BEGIN

-- ==== Sys2Proof/Tests/Slice0.lean ====
section
/-! SUPPORT. Small tests of the model, and for every obligation with hypotheses a state that meets them. Expected values are worked out by hand from the chapters named. -/

section

set_option Elab.async false

open Sys2Proof Sys2Proof.Machine

/-! ## Small states -/

/-- What a next state shows; none of a fault or a refusal. -/
def tShow {α : Type} (o : Out) (f : State → α) : Option α :=
  match o with
  | .next t => some (f t)
  | _ => none

/-- The state of a next outcome; the given state where there is none. -/
def tNext (s : State) (o : Out) : State :=
  match o with
  | .next t => t
  | _ => s

/-- The state after an instruction. -/
def tAfter (s : State) (i : Instr) : State := tNext s (exec i s)

/-- A context of group 1, member 0 in core 0, slot 0: supervisor, vector extension, workspace 0x1000, handler at 0x802 with workspace 0x3000, at slot 1 of the line at 0x400. -/
def tCtx : Ctx :=
  { placedCtx 0 0 with
    cr := [(0x000, 0xC), (0x005, 0x802), (0x006, 0x3000), (0x012, 1), (0x0E0, 1300000)]
    line := some ⟨0x400, [0, 0], [0, 0]⟩ }

def tHeader : Header :=
  { entry := 0x402, wx := 2, hy := 1, spm := 0, vx := true, sup := true, town := 0, origin := 0xFFFF, slo := 0, slim := 0x20000,
    wp0 := 0x1000, wpstep := 0, widf := 0, widbase := 0, data := 0, doff := 0, dlen := 0, arg := 0, tvec := 0x802,
    twp := 0x3000, uroot := 0, lg := false, lroot := 0, wdog := 5, done := 0 }

/-- A placed member with a queue area at 0x8000 and port cells at 0x9000. -/
def tMember (core : Nat) : Member :=
  { Member.blank with pst := 0, pcore := core, qbase := 0x8000000000008000, portb := 0x8000000000009000 }

/-- Group 1: two members on cores 0 and 1. -/
def tGroup : Group :=
  { handle := 1, seq := 0, pre := [], parent := 1, part := 1, state := .running, cause := 0, hdr := tHeader,
    members := [tMember 0, tMember 1], wdCount := 0, unplaced := [], images := [], overflow := [], overflowFills := [],
    overflowBcasts := [], lgrp := 0, walkKind := 0, fromHost := false, wdDue := false }

def tPart : Part :=
  { key := 1, pub := [], clus := [0], root := 0, handles := [], policy := none, state := .live, queue := [], inbox := [],
    streams := [(7, 0)], faults := [], windows := [] }

/-- The context of group 1 running on core 0, the handler's line (one NOP) at 0x800. -/
def tState : State :=
  { State.reset.placed 0 0 with
    ctxs := [(0, tCtx)], groups := [(1, tGroup)], parts := [(1, tPart)], spad := [(0x800, 1)] }

/-- Scalar registers set. -/
def tRegs (s : State) (l : List (BitVec 4 × Word)) : State := l.foldl (fun s x => s.setW x.1 x.2) s

/-- Control registers set. -/
def tCrs (s : State) (l : List (Nat × Word)) : State := s.setCx (l.foldl (fun c x => c.set x.1 x.2) s.cx)

/-- Doublewords of core 0 set. -/
def tDws (s : State) (l : List (Nat × Nat)) : State := l.foldl (fun s x => s.wrS 0 x.1 8 x.2) s

/-- The context in user mode. -/
def tUser : State := tCrs tState [(0x000, 0x8)]

theorem test_tState_calm : tState.calm = true ∧ tState.sound = true ∧ tState.memOk = true ∧ tState.cx.rep = none ∧
    tUser.cx.sup = false := by decide +kernel

/-! ## The machine -/

/-- The first step after reset with an instruction placed runs it: ADDI w1, w2, 5 and the PC after it. -/
theorem test_step_addi : tShow (step (State.reset.withFetchWord 48 (0x120A + 0x5 * 65536))) (fun t => (t.w 1, (t.ctx 0).pc)) =
    some (5, 0x442) := by decide +kernel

END

In the data above, retype exactly and only the lines between the one holding "Member.blank with pst" and the one holding "members := [tMember", inclusive.

  { Member.blank with pst := 0, pcore := core, qbase := 0x8000000000008000, portb := 0x8000000000009000 }

/-- Group 1: two members on cores 0 and 1. -/
def tGroup : Group :=
  { handle := 1, seq := 0, pre := [], parent := 1, part := 1, state := .running, cause := 0, hdr := tHeader,
    members := [tMember 0, tMember 1], wdCount := 0, unplaced := [], images := [], overflow := [], overflowFills := [],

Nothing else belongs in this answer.